===== DATA SUPPLIED

-- ==== Sys2Proof/Machine/Tiles.lean ====
section
/-! DEFINITION. Tile configurations and the elements of tiles (R129-R132, R154-R156). -/

namespace Sys2Proof.Machine

/-- Bits of a tile element (R154). -/
def TileCfg.width (t : TileCfg) : Nat := (fmtOf t.fmt).width

/-- Elements of a tile. -/
def TileCfg.count (t : TileCfg) : Nat := t.rows * t.cols

/-- Blocks per tile row (R156). -/
def TileCfg.rowBlocks (t : TileCfg) : Nat := ceilDiv t.cols (blockSize t.block)

/-- Vector registers of the scale range (R129). -/
def TileCfg.scaleRegs (t : TileCfg) : Nat := ceilDiv (t.rows * t.rowBlocks) 128

/-- Bit address of element `p`, positions wrapping within the tile (R132, R154). -/
def TileCfg.elemPos (t : TileCfg) (p : Nat) : Nat :=
  let q := p % t.count
  (t.base + q / t.cols) * 1024 + (q % t.cols) * t.width

/-- Scale byte number of element `p` (R156). -/
def TileCfg.scaleIdx (t : TileCfg) (p : Nat) : Nat :=
  let q := p % t.count
  (q / t.cols) * t.rowBlocks + (q % t.cols) / blockSize t.block

/-- Bit address of scale byte `n` (R156). -/
def TileCfg.scalePos (t : TileCfg) (n : Nat) : Nat := (t.scaleBase * 128 + n) * 8

/-- The value of element `p` of a tile in the tile register file `m` (R152, R155). -/
def TileCfg.elem (t : TileCfg) (m : Memory) (p : Nat) : Value :=
  let x := (fmtOf t.fmt).decode (m.getBits vfileBytes (t.elemPos p) t.width)
  if fmtScaled t.fmt then x.mul (scaleVal (m.getBits vfileBytes (t.scalePos (t.scaleIdx p)) 8)) else x

/-- The zero bits a write leaves beyond the configured elements of the rows that hold positions `p` to `p + n - 1` (R154). -/
def TileCfg.tails (t : TileCfg) (p n : Nat) : List Elem :=
  let used := t.cols * t.width
  if used < 1024 then
    (((List.range n).map fun k => ((p + k) % t.count) / t.cols).eraseDups).map fun r => ⟨(t.base + r) * 1024 + used, 1024 - used, 0⟩
  else []

/-- The configuration a TCFG word names (R129). -/
def cfgOfWord (w : Nat) (shared : Bool) : TileCfg :=
  { base := bits w 9 0, rows := bits w 17 10 + 1, fmt := bits w 21 18, cols := bits w 29 22 + 1, block := bits w 31 30,
    scaleBase := bits w 41 32, shared }

/-- Vector registers of a tile and of its scale range, as (first, count). -/
def TileCfg.ranges (t : TileCfg) : List (Nat × Nat) :=
  (t.base, t.rows) :: (if fmtScaled t.fmt then [(t.scaleBase, t.scaleRegs)] else [])

/-- Two register ranges overlap. -/
def rangesMeet (a b : List (Nat × Nat)) : Bool :=
  a.any fun x => b.any fun y => x.1 < y.1 + y.2 && y.1 < x.1 + x.2

/-- The checks of R130 on a new configuration of tile `tn`. -/
def tcfgFaults (tiles : List (Option TileCfg)) (tn : Nat) (t : TileCfg) : Bool :=
  fmtReserved t.fmt || 1023 < t.base + t.rows - 1 ||
    (fmtScaled t.fmt && 1023 < t.scaleBase + t.scaleRegs - 1) || fmtMaxCols t.fmt < t.cols ||
    ((tiles.mapIdx fun i o => match o with
      | some u => i != tn && !u.shared && !t.shared && rangesMeet t.ranges u.ranges
      | none => false).any id)

end Sys2Proof.Machine
end

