-- ==== Sys2Proof/Machine/ArrayOps.lean ====
section
/-! DEFINITION. The passes of the matrix array: their arithmetic (R76), their start and their commit (R77-R80, R85, R92-R95), stopping and restart (R96-R98). -/

namespace Sys2Proof.Machine

/-- The exact sum of the products of a logical row (R76); a row that holds no element of the K slice has none. -/
def rowSum : List Value → Value
  | [] => .zero
  | p :: ps => ps.foldl Value.add p

/-- The partial sum of one output element through `n` logical rows from row `j` on (R76): `qs` what the streaming row has put into the feeder
queues, `ws` the stationary column. -/
def partialSum (arr eper : Nat) (qs : List (List Value)) : Nat → Nat → List Value → Value → Value
  | 0, _, _, acc => acc
  | n + 1, j, ws, acc =>
    let xs := qs.getD (feedQueue arr j) []
    partialSum arr eper qs n (j + 1) (ws.drop eper)
      (if xs.isEmpty then acc else fp32.decode (fp32.rn (acc.add (rowSum (List.zipWith Value.mul xs (ws.take eper))))))

/-- Accumulator element number of output (row, column) (R77). -/
def accIndex (e : Entry) (row col : Nat) : Nat :=
  ((e.dest + (col / 32) * ceilDiv e.m 32 + row / 32) % 64) * 1024 + (row % 32) * 32 + col % 32

/-- Accumulator tiles written more than once by wrapping (R79). -/
def wrappedTiles (e : Entry) : List Nat :=
  let t := ceilDiv e.n 32 * ceilDiv e.m 32
  if t ≤ 64 then [] else ((List.range t).filter fun i => 64 ≤ i || i + 64 < t).map fun i => (e.dest + i) % 64

/-- Shape misuse of the whole instruction (R75, R132). -/
def Entry.misused (e : Entry) : Bool :=
  !arrayFmt e.fmt || !groupFits e.stats ||
    (match e.stats with
     | s :: _ => fmtE s.fmt != fmtE e.fmt
     | [] => true) ||
    groupK e.stats e.statT < e.k || groupN e.stats e.statT < e.n

/-- The partial sums of a pass by accumulator element, its rows having come through the feeder queues (R74, R76, R90). -/
def PassRun.sums (r : PassRun) : List (Nat × Nat) :=
  let e := r.entry
  let f := foldOf e
  let nb := (r.idx / f.slices) % f.blocks
  let rg := r.idx / (f.slices * f.blocks)
  let cols := min f.c (e.n - nb * f.c)
  (r.rows.zipIdx.map fun x =>
    let qs := feedRow e.arr (fmtE e.fmt) x.1
    (List.range cols).map fun j =>
      let ws := (List.range x.1.length).map fun q => (r.block.vals.getD q []).getD j .zero
      (accIndex e (rg * f.groupRows + x.2) (nb * f.c + j), fp32.rn (partialSum e.arr (fmtE e.fmt) qs (arrRows e.arr) 0 ws .zero))).flatten

/-- Cycles the fold logic needs for a block of a transposed or plain read (R85, R98). -/
def foldCycles (e : Entry) : Nat :=
  if e.statT && halfRate ((e.stats.getD 0 ⟨0, 1, 0, 32, 0, 0, false⟩).fmt) then 3 else 2

/-- Splits the SWAPs at the head of the pass queue from the rest. -/
def leadSwaps : List QItem → Nat × List QItem
  | .swap _ :: q => let r := leadSwaps q; (r.1 + 1, r.2)
  | q => (0, q)

/-- `n` SWAP wavefronts, the first at `s` (R83). -/
def exchanges : Nat → Nat → ArrayState → ArrayState
  | 0, _, a => a
  | n + 1, s, a => exchanges n (s + 1) (Cpu.exchange s a)

namespace Cpu

/-- The cycle in which entry `e`'s next pass starts streaming (R64, R85, R94, R98, R194). -/
def passStartAt (a : ArrayState) (e : Entry) : Nat :=
  let s := max e.issued (max a.streamEnd a.readyAt)
  if e.direct then s + foldCycles e
  else if e.next = 0 then s
  else max s (a.lastStart + foldCycles e)

/-- A pass that restarts after a stop and finds its stationary block, or a streaming row it had read, changed since: its destination rows are
unpredictable (R87). -/
def restartDiffers (r : PassRun) : Bool :=
  r.entry.saw.any fun w => w.idx == r.idx && (w.block.vals != r.block.vals || w.rows != r.rows.take w.rows.length)

/-- The block a pass uses and the array once it has it (R85, R86, R98): the active one for a first pass, one the fold logic loads for
a later one. -/
def passBlock (tiles : Memory) (s : Nat) (e : Entry) (a : ArrayState) : ArrayState :=
  let f := foldOf e
  let b := loadBlock tiles e.stats e.statT e.arr (e.next % f.slices) ((e.next / f.slices) % f.blocks) e.k e.n
  if e.direct then { a with active := b }
  else if e.next = 0 then a
  else { a with active := { b with bad := b.bad || a.taint }, shadow := { a.active with bad := true }, wave := some s,
                shadowFree := s + 32, taint := false }

/-- The next pass of the core starts streaming (R94); nothing happens when the pass queue has no pass that can start. -/
def passStart (sd : Nat) (c : Cpu) : Cpu :=
  match leadSwaps c.array.q with
  | (_, .entry e0 :: _) =>
    let s := passStartAt c.array e0
    let c := runTo sd s c
    match leadSwaps c.array.q with
    | (n, .entry e :: rest) =>
      let a := passBlock (c.viewTile sd (c.issueTag 1)) s e (exchanges n s c.array)
      let last := e.next + 1 = e.passes
      let e1 := { e with next := e.next + 1, direct := e.restart }
      let bad := e.misused || a.active.bad || a.active.arr != e.arr || a.active.fmt != (e.stats.getD 0 ⟨0, 1, 0, 32, 0, 0, false⟩).fmt
      let run : PassRun :=
        { entry := e, idx := e.next, start := s, commitAt := s + passCycles e e.next + 40
          adds := e.acc || e.next % (foldOf e).slices != 0, last, bad, block := a.active, rows := [], done := 0 }
      armWait s { c with array := { a with
        q := if last then rest else .entry e1 :: rest
        run := a.run ++ [run.fill sd s (c.viewScr sd (c.issueTag 2))], streamEnd := s + passCycles e e.next, lastStart := s } }
    | _ => c
  | _ => c

/-- Starved cycles the start of a pass costs beyond its streaming (R85, R93). -/
def starvedCycles (c : Cpu) : Nat :=
  match leadSwaps c.array.q with
  | (_, .entry e :: _) =>
    (if e.direct then 0 else passStartAt c.array e - max e.issued (max c.array.streamEnd c.array.readyAt)) +
      (if e.feedT && halfRate e.fmt then passRows e e.next else 0)
  | _ => 0

/-- A result code of the array: a NaN may have any sign and payload (R76; log entry 10). -/
def nanOr (sd tag i code : Nat) : Nat :=
  if (fp32.decode code).isNan then (Config.free sd tag (2 ^ 20 + i) % 2) * 2 ^ 31 + 0x7FC00000 + Config.free sd tag (2 ^ 21 + i) % 2 ^ 22 else code

/-- The passes in the array behind a starved one, and what is to follow them, are delayed by its `k` starved cycles (R51). -/
def delay (k : Nat) (a : ArrayState) : ArrayState :=
  match a.run with
  | r :: rest =>
    { a with
      run := r :: rest.map fun q => { q with start := q.start + k, commitAt := q.commitAt + k }
      streamEnd := a.streamEnd + k
      lastStart := if rest.isEmpty then a.lastStart else a.lastStart + k
      wave := a.wave.map fun w => if r.start < w then w + k else w
      shadowFree := if r.start + 32 < a.shadowFree then a.shadowFree + k else a.shadowFree }
  | [] => a

/-- The cycles by which the oldest pass in the array is late at its commit: cycles in which it starved (R51, R91; log entry 12). -/
def lateBy (c : Cpu) : Nat :=
  match c.array.run with
  | r :: _ => c.cycle - r.commitAt
  | [] => 0

/-- The FP32 results a commit writes: overwritten, or added to the newest value (R76, R78). -/
def commitElems (sd tag : Nat) (newest : Memory) (r : PassRun) : List Elem :=
  let wrapped := wrappedTiles r.entry
  let sums := r.sums
  let plain := sums.mapIdx fun i x =>
    let old := fp32.decode (newest.getBits accBytes (x.1 * 32) 32)
    let v := if r.bad || restartDiffers r then Config.free sd tag i % 2 ^ 32
      else nanOr sd tag i (if r.adds then fp32.rn (old.add (fp32.decode x.2)) else x.2)
    (⟨x.1 * 32, 32, v⟩ : Elem)
  let hit := wrapped.filter fun t => sums.any fun x => x.1 / 1024 == t
  (plain.filter fun e => !(hit.any fun t => e.pos / 32768 == t)) ++
    (hit.map fun t => (List.range 1024).map fun i =>
      (⟨(t * 1024 + i) * 32, 32, Config.free sd (tag + 64) (t * 1024 + i) % 2 ^ 32⟩ : Elem)).flatten

/-- The oldest pass in the array commits (R80, R94, R95), and the instruction's last one signals (R89). -/
def passCommit (sd : Nat) (c : Cpu) : Cpu :=
  match c.array.run with
  | [] => c
  | r0 :: _ =>
    let x := max c.cycle r0.commitAt
    let c := runTo sd x { c with array := delay c.lateBy c.array }
    match c.array.run with
    | [] => c
    | r :: rest =>
      let es := commitElems sd (c.issueTag 3) c.accNewest r
      let c := later (x + 4) (.acc es) { c with array := { c.array with run := rest } }
      if r.last then signal x engArr r.entry.sem false 1 (x + 4) c else c

/-- What the uncommitted passes of an instruction have read (R87, R98). -/
def readsOf (a : ArrayState) (uid : Nat) : List Read :=
  (a.run.filter fun r => r.entry.uid == uid).map fun r => ⟨r.idx, r.block, r.rows⟩

/-- The array's issue state at a stop: uncommitted instructions at their first uncommitted pass, with the SWAPs and MWAITs between them
(R97, R136). -/
def issueState (a : ArrayState) : List QItem :=
  let firsts := a.run.foldl (fun (acc : List Entry) r =>
    if acc.any fun e => e.uid == r.entry.uid then acc else acc ++ [{ r.entry with next := r.idx, saw := readsOf a r.entry.uid ++ r.entry.saw }]) []
  let inQueue (n : Nat) : Bool := a.q.any fun i => match i with
    | .entry e => e.uid == n
    | _ => false
  ((firsts.filter fun e => !inQueue e.uid).map .entry) ++
    a.q.map fun i => match i with
      | .entry e => match firsts.find? fun f => f.uid == e.uid with
        | some f => .entry { e with next := f.next, saw := f.saw }
        | none => .entry e
      | j => j

/-- The array is stopped (R96): nothing in it commits any more, a wavefront in progress completes, and it streams nothing. -/
def stopArray (a : ArrayState) : ArrayState := { a with q := [], run := [], streamEnd := 0, lastStart := 0, readyAt := 0 }

/-- The saved issue state enters the pass queue again (R98). -/
def reenter (cyc : Nat) (q : List QItem) : List QItem :=
  q.map fun i => match i with
    | .entry e => .entry { e with restart := true, direct := true, issued := cyc }
    | .swap _ => .swap cyc
    | j => j

end Cpu

end Sys2Proof.Machine
end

==========

REQUIRED ACTION: When a line in the records holds the string "rowSum", copy that line.

COMPLETED TASK:
def rowSum : List Value → Value
      (if xs.isEmpty then acc else fp32.decode (fp32.rn (acc.add (rowSum (List.zipWith Value.mul xs (ws.take eper))))))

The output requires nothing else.